DATA:
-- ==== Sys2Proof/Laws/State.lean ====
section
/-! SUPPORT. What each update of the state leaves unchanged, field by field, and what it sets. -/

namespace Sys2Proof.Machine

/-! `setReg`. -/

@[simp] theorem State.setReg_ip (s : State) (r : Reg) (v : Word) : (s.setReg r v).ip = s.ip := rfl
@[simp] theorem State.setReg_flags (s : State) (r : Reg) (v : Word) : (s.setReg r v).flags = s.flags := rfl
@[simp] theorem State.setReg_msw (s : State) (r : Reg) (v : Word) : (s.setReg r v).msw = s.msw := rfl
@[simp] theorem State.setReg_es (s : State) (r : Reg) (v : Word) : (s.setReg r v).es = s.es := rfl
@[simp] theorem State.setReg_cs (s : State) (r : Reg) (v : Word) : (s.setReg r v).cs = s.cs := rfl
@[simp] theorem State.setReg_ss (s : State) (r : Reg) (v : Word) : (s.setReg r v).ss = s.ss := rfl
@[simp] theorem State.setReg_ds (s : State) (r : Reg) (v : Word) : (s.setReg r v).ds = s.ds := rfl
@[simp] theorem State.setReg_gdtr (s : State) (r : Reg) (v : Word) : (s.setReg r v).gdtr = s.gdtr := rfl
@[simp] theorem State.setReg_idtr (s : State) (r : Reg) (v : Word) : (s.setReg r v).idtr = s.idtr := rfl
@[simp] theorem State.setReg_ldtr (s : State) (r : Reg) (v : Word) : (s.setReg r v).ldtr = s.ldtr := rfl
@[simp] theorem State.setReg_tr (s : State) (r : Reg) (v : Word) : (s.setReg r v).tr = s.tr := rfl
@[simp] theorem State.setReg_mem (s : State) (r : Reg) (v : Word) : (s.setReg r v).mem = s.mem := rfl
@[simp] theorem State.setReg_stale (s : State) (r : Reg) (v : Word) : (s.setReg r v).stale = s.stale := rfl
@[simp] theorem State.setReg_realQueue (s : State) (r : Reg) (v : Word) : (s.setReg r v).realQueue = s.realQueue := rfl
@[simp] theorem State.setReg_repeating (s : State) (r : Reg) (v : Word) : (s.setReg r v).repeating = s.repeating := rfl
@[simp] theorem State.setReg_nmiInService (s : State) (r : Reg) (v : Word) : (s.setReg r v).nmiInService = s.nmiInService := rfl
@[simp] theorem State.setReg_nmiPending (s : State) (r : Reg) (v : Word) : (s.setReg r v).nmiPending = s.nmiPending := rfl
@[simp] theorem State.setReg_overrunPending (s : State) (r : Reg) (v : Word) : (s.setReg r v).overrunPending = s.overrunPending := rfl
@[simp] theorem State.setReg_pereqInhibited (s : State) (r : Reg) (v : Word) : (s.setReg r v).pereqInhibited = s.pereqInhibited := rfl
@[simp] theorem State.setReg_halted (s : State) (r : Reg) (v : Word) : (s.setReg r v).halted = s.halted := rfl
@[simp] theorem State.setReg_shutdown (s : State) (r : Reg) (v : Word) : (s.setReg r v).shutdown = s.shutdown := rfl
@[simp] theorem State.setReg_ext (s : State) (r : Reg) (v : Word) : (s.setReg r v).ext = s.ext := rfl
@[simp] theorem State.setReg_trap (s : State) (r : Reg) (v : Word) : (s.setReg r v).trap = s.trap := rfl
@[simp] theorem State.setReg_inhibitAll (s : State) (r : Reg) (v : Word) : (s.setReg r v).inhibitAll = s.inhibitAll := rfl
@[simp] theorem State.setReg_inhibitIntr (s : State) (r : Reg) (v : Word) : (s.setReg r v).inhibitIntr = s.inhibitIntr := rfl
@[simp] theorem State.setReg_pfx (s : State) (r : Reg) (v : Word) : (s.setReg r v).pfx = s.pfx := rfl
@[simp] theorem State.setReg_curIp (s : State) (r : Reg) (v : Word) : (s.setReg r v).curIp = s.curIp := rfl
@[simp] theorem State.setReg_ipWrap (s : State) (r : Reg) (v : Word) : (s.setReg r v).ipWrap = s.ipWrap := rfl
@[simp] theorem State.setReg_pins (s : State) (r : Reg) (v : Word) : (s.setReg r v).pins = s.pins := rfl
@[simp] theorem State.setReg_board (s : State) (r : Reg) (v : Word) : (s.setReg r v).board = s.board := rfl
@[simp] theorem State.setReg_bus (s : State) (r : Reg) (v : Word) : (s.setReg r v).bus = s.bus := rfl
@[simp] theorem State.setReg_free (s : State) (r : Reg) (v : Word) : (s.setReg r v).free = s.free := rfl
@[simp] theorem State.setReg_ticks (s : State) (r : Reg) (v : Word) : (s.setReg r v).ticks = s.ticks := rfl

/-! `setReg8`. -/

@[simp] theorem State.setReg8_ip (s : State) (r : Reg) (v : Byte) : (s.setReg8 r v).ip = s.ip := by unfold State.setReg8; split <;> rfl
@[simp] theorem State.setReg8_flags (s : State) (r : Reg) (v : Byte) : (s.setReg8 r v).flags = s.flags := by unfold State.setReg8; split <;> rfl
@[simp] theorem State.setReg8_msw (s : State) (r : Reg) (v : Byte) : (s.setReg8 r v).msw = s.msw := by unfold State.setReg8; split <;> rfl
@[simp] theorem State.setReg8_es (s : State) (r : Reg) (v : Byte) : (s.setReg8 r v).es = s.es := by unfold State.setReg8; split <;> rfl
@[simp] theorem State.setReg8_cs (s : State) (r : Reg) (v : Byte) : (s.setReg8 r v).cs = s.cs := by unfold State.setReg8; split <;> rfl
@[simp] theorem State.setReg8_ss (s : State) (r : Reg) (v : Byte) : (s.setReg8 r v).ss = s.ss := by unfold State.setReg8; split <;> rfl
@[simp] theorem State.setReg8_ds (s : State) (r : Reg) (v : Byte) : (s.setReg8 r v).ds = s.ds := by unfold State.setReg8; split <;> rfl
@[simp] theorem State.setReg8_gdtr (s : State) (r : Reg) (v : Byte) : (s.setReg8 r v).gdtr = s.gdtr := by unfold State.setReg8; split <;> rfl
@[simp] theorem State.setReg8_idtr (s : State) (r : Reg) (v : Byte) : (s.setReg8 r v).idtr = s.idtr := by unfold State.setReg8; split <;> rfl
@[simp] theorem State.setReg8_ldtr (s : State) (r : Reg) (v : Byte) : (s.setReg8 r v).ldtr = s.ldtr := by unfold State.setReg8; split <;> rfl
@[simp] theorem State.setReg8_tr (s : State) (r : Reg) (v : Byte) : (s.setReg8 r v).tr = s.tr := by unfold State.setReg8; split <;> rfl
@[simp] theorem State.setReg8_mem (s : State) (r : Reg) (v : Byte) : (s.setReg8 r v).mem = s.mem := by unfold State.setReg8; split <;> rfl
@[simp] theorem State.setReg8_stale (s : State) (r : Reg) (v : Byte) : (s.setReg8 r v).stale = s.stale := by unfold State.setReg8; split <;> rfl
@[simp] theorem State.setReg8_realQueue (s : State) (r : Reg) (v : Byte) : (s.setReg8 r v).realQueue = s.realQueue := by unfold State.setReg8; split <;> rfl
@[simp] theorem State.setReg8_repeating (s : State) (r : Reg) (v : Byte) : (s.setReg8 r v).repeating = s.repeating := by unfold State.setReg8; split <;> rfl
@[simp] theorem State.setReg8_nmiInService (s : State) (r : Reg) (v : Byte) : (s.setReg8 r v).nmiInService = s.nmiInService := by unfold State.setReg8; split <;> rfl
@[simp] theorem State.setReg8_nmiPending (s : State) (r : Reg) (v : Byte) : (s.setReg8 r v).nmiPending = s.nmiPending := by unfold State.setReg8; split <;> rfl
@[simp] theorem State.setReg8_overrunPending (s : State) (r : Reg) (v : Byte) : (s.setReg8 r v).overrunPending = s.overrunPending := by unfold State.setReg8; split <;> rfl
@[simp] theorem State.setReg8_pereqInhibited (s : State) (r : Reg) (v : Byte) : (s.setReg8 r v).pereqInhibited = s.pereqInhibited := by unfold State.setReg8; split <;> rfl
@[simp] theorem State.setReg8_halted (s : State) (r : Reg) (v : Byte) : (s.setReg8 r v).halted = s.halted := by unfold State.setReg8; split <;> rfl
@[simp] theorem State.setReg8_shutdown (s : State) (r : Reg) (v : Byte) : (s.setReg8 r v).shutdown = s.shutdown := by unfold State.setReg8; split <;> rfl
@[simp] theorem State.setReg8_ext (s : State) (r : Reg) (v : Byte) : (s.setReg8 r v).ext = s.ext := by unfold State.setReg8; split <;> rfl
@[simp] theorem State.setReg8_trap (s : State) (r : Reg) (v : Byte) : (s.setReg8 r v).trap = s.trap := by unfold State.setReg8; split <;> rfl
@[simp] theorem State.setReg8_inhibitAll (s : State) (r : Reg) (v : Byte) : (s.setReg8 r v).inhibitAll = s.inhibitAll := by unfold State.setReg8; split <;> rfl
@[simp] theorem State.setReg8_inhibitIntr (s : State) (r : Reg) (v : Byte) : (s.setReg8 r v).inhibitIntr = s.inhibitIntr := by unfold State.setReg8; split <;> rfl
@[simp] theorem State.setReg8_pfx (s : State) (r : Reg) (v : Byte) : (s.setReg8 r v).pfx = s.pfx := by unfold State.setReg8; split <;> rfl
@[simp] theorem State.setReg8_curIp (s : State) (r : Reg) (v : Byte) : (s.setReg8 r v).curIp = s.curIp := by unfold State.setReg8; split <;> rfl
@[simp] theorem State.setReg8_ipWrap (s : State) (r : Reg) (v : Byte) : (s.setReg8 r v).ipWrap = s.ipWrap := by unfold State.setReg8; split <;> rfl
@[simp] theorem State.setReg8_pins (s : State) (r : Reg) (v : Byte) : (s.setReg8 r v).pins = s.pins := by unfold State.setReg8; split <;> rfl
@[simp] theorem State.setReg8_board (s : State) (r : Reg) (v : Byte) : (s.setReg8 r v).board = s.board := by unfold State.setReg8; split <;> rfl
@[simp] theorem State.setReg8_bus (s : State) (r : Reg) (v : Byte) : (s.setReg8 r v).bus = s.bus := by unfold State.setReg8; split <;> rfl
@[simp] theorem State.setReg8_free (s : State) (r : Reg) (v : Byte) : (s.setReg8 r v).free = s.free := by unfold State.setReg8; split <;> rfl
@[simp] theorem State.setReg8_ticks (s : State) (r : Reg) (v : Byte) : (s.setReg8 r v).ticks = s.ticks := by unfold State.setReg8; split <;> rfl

YOUR OBJECTIVE: Lines from the entries that contain the string "gdtr" are what must be copied.

OUTPUT:
@[simp] theorem State.setReg_gdtr (s : State) (r : Reg) (v : Word) : (s.setReg r v).gdtr = s.gdtr := rfl
@[simp] theorem State.setReg8_gdtr (s : State) (r : Reg) (v : Byte) : (s.setReg8 r v).gdtr = s.gdtr := by unfold State.setReg8; split <;> rfl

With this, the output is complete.